■ **What to produce**
From the data below, retype exactly the lines starting with the one that contains "fw || hc || mi" and ending with the one that contains "def inSaf (a", both included.

■ **Stored items**
━━━━━━━━━━
-- ==== Sys2Proof/Machine/Reach.lean ====
section
/-!
DEFINITION. Who reaches what (R35 to R39): BAR0 offsets and device addresses of the register blocks (R36), the view of a VF
(R39), the write permissions of registers, and the guard every register write passes.
-/

namespace Sys2Proof.Machine

/-- One row of R36: device base, device stride, count, span, BAR0 offset, BAR0 stride. -/
structure BlockRow where
  dev    : Nat
  stride : Nat
  count  : Nat
  span   : Nat
  bar    : Nat
  barStr : Nat
deriving DecidableEq, Repr

/-- The register blocks (R36) but the function status page, which has no device address. -/
def blockRows : List BlockRow := [
  ⟨0x7F00000000, 0, 1, 0x10000, 0, 0⟩,
  ⟨0x7F00100000, 0, 1, 0x10000, 0x10000, 0⟩,
  ⟨0x7F01000000, 0, 1, 0x400000, 0x400000, 0⟩,
  ⟨0x7F02000000, 0, 1, 0x100000, 0x800000, 0⟩,
  ⟨0x7F10000000, 0x1000000, 8, 0x100000, 0x1000000, 0x100000⟩,
  ⟨0x7F20000000, 0x10000, 32, 0x10000, 0x1800000, 0x10000⟩,
  ⟨0x7F30000000, 0x100000, 4, 0x10000, 0x1A00000, 0x10000⟩,
  ⟨0x7F40000000, 0, 1, 0x100000, 0x1B00000, 0⟩,
  ⟨0x7F41000000, 0, 1, 0x100000, 0x2000000, 0⟩,
  ⟨0x7F42000000, 0, 1, 0x10000, 0x2100000, 0⟩,
  ⟨0x7F50000000, 0, 1, 0x10000, 0x2200000, 0⟩,
  ⟨0x7F60000000, 0, 1, 0x10000, 0x2300000, 0⟩,
  ⟨0x7F70000000, 0, 1, 0x100000, 0x2400000, 0⟩]

/-- Offset of the function status page in BAR0 (R36). -/
def statusPage : Nat := 0x1FFF000

/-- A row's image of an address in another map. -/
def mapRow (fromB fromS count span toB toS a : Nat) : Option Nat :=
  if a < fromB then none
  else
    let i := if fromS = 0 then 0 else (a - fromB) / fromS
    let o := a - fromB - i * fromS
    if i < count ∧ o < span then some (toB + i * toS + o) else none

/-- The device address of a BAR0 offset, if a row of R36 holds it. -/
def barToDev (off : Nat) : Option Nat :=
  blockRows.findSome? (fun r => mapRow r.bar r.barStr r.count r.span r.dev r.stride off)

/-- The BAR0 offset of a register's device address. -/
def devToBar (a : Nat) : Option Nat :=
  blockRows.findSome? (fun r => mapRow r.dev r.stride r.count r.span r.bar r.barStr a)

/-- Whether a device address lies in a register block's span. -/
def inBlock (a : Nat) : Bool := (devToBar a).isSome

/-- The address of a register as a requester presents it (R580): a BAR0 offset over PCIe. -/
def presented (w : Requester) (a : Nat) : Nat := if isPcie w then (devToBar a).getD a else a

/-- SPACE of R580 for a register access. -/
def regSpace (w : Requester) : Nat := if isPcie w then 1 else 0

/-- What becomes of an access to the register space. -/
inductive Reach where
  | ok (dev : Nat)          -- a register block's address
  | status (off : Nat)      -- the function status page
  | outOfView               -- a VF outside its view (R39)
  | unpopulated             -- R34, R35, R37
  | resetting               -- the function's reset is under way (R574), or the VF does not exist (R546)
  | retry                   -- the endpoint has not completed its start-up (R48)
  | noLink                  -- no PCIe link (R679), or a core that does not run: the request cannot be made
deriving DecidableEq, Repr

/-- Whether a VF's view holds a device address: its own queue contexts and its own locks (R39). -/
def inView (m : Mach) (v a : Nat) : Bool :=
  if 0x7F41000000 ≤ a ∧ a < 0x7F41100000 then qOwner m ((a - 0x7F41000000) / 64) == v + 1
  else if 0x7F42000000 ≤ a ∧ a < 0x7F42004000 then lockOwner m ((a - 0x7F42000000) / 16) == v + 1
  else false

/-- Whether an internal master reaches a register block (R35). -/
def masterReaches : Requester → Nat → Bool
  | .hc _, _ => true
  | .mi _, _ => true
  | .seq p, a => decide (0x7F10000000 + p * 0x1000000 ≤ a) && decide (a < 0x7F10100000 + p * 0x1000000)
  | .seqfw p, a => decide (0x7F10000000 + p * 0x1000000 ≤ a) && decide (a < 0x7F10100000 + p * 0x1000000)
  | .partner, a => decide (0x7F70000000 ≤ a) && decide (a < 0x7F70100000)
  | _, _ => false

/-- Whether a function exists: the PF, and with VF Enable set the VFs up to NumVFs (R546). -/
def fnExists (m : Mach) (v : Nat) : Bool :=
  v == 0 || (rdb m Reg.HOST_STATUS_VF_ENABLE && decide (v ≤ rd m Reg.HOST_STATUS_NUMVFS))

/-- What stops every BAR access of a function. -/
def pcieGate (m : Mach) (v : Nat) : Option Reach :=
  if !m.pe then some .noLink
  else if !m.endpoint then some .retry
  else if (mget m.funcs v).resetting || !fnExists m v then some .resetting
  else none

/-- What a register access reaches: `addr` is a BAR0 offset over PCIe, else a device address. -/
def reach (m : Mach) (w : Requester) (addr : Nat) : Reach :=
  match fnOf w with
  | some v =>
    match pcieGate m v with
    | some g => g
    | none =>
    if statusPage ≤ addr ∧ addr < statusPage + 0x1000 then .status (addr - statusPage)
    else match barToDev addr with
      | none => .unpopulated
      | some a => if v = 0 ∨ inView m v a then .ok a else .outOfView
  | none => if !awake m w then .noLink else if inBlock addr && masterReaches w addr then .ok addr else .unpopulated

/-- Whether a requester may write a register whose chapter restricts its writers. -/
def mayWrite (m : Mach) (w : Requester) (k : Writers) (a : Nat) : Bool :=
  let pf := w == .pf
  let hc := match w with | .hc _ => true | _ => false
  let mi := match w with | .mi _ => true | _ => false
  let fw := match w with | .seqfw _ => true | _ => false
  let sq := match w with | .seq _ => true | .seqfw _ => true | _ => false
  match k with
  | .any => true
  | .pfMi => pf || mi
  | .pfHcMi => pf || hc || mi
  | .pfHc => pf || hc
  | .mi => mi
  | .leadMi => w == .mi true
  | .seqfw => fw
  | .seqHcMi => sq || hc || mi
  | .seqfwHcMi => fw || hc || mi
  | .seqfwPfHcMi => fw || pf || hc || mi
  | .queueOwner => pf || hc || mi || ownerCode w == qOwner m ((a - 0x7F41000000) / 64)
  | .sem => true

/-- Whether an address lies in the SAF block. -/
def inSaf (a : Nat) : Bool := decide (0x7F50000000 ≤ a) && decide (a < 0x7F50010000)

/-- A write that is not performed, and is logged (R37, R582). -/
def refuseWrite (w : Requester) (addr : Nat) (m : Mach) : Mach := hostIfAddr .writeRefused w (regSpace w) addr m

/-- An access of a function whose reset runs, or that does not exist, completes with Unsupported Request (R574). -/
def resettingAccess (w : Requester) (m : Mach) : Mach := m |> emit (.unsupported w) |> inc Reg.HOST_CNT_UR

/-- Perform a register write that reaches its register: `act` is its effect at the device address. -/
def writeAt (w : Requester) (addr : Nat) (k : Nat → Writers) (act : Nat → Mach → Mach) (m : Mach) : Mach :=
  match reach m w addr with
  | .resetting => resettingAccess w m
  | .retry => emit (.retryStatus w) m
  | .noLink => m
  | .outOfView => hostIfAddr .outOfView w (regSpace w) addr m
  | .unpopulated => refuseAccess w (regSpace w) addr m
  | .status _ => m
  | .ok a =>
    if inSaf a && !mayWrite m w .mi a then refuseWrite w addr m
    else if mayWrite m w (k a) a then act a m
    else refuseWrite w addr m

/-- A write to one register that has a row of its own: the requester presents its address in its own map. -/
def regWrite (w : Requester) (f : Fld) (k : Writers) (act : Mach → Mach) (m : Mach) : Mach :=
  writeAt w (presented w f.addr) (fun _ => k) (fun _ => act) m

/-- Whether one internal or PCIe requester reads a register; a VF outside its view reads zero and is logged. -/
def readAt (w : Requester) (addr : Nat) (val : Nat → Nat) (act : Nat → Mach → Mach) (m : Mach) : Mach :=
  match reach m w addr with
  | .resetting => resettingAccess w m
  | .retry => emit (.retryStatus w) m
  | .noLink => m
  | .outOfView => m |> emit (.readData w 0) |> hostIfAddr .outOfView w (regSpace w) addr
  | .unpopulated => refuseAccess w (regSpace w) addr m
  | .status off =>
    let v := (fnOf w).getD 0
    let f := mget m.funcs v
    emit (.readData w (if off = 0 then reqCode w + b2n f.resetting * 256 + b2n f.busMaster * 512 else 0)) m
  | .ok a => m |> emit (.readData w (val a)) |> act a

end Sys2Proof.Machine
end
━━━━━━━━━━
■ **Task answer**
  | .seqfwHcMi => fw || hc || mi
  | .seqfwPfHcMi => fw || pf || hc || mi
  | .queueOwner => pf || hc || mi || ownerCode w == qOwner m ((a - 0x7F41000000) / 64)
  | .sem => true

/-- Whether an address lies in the SAF block. -/
def inSaf (a : Nat) : Bool := decide (0x7F50000000 ≤ a) && decide (a < 0x7F50010000)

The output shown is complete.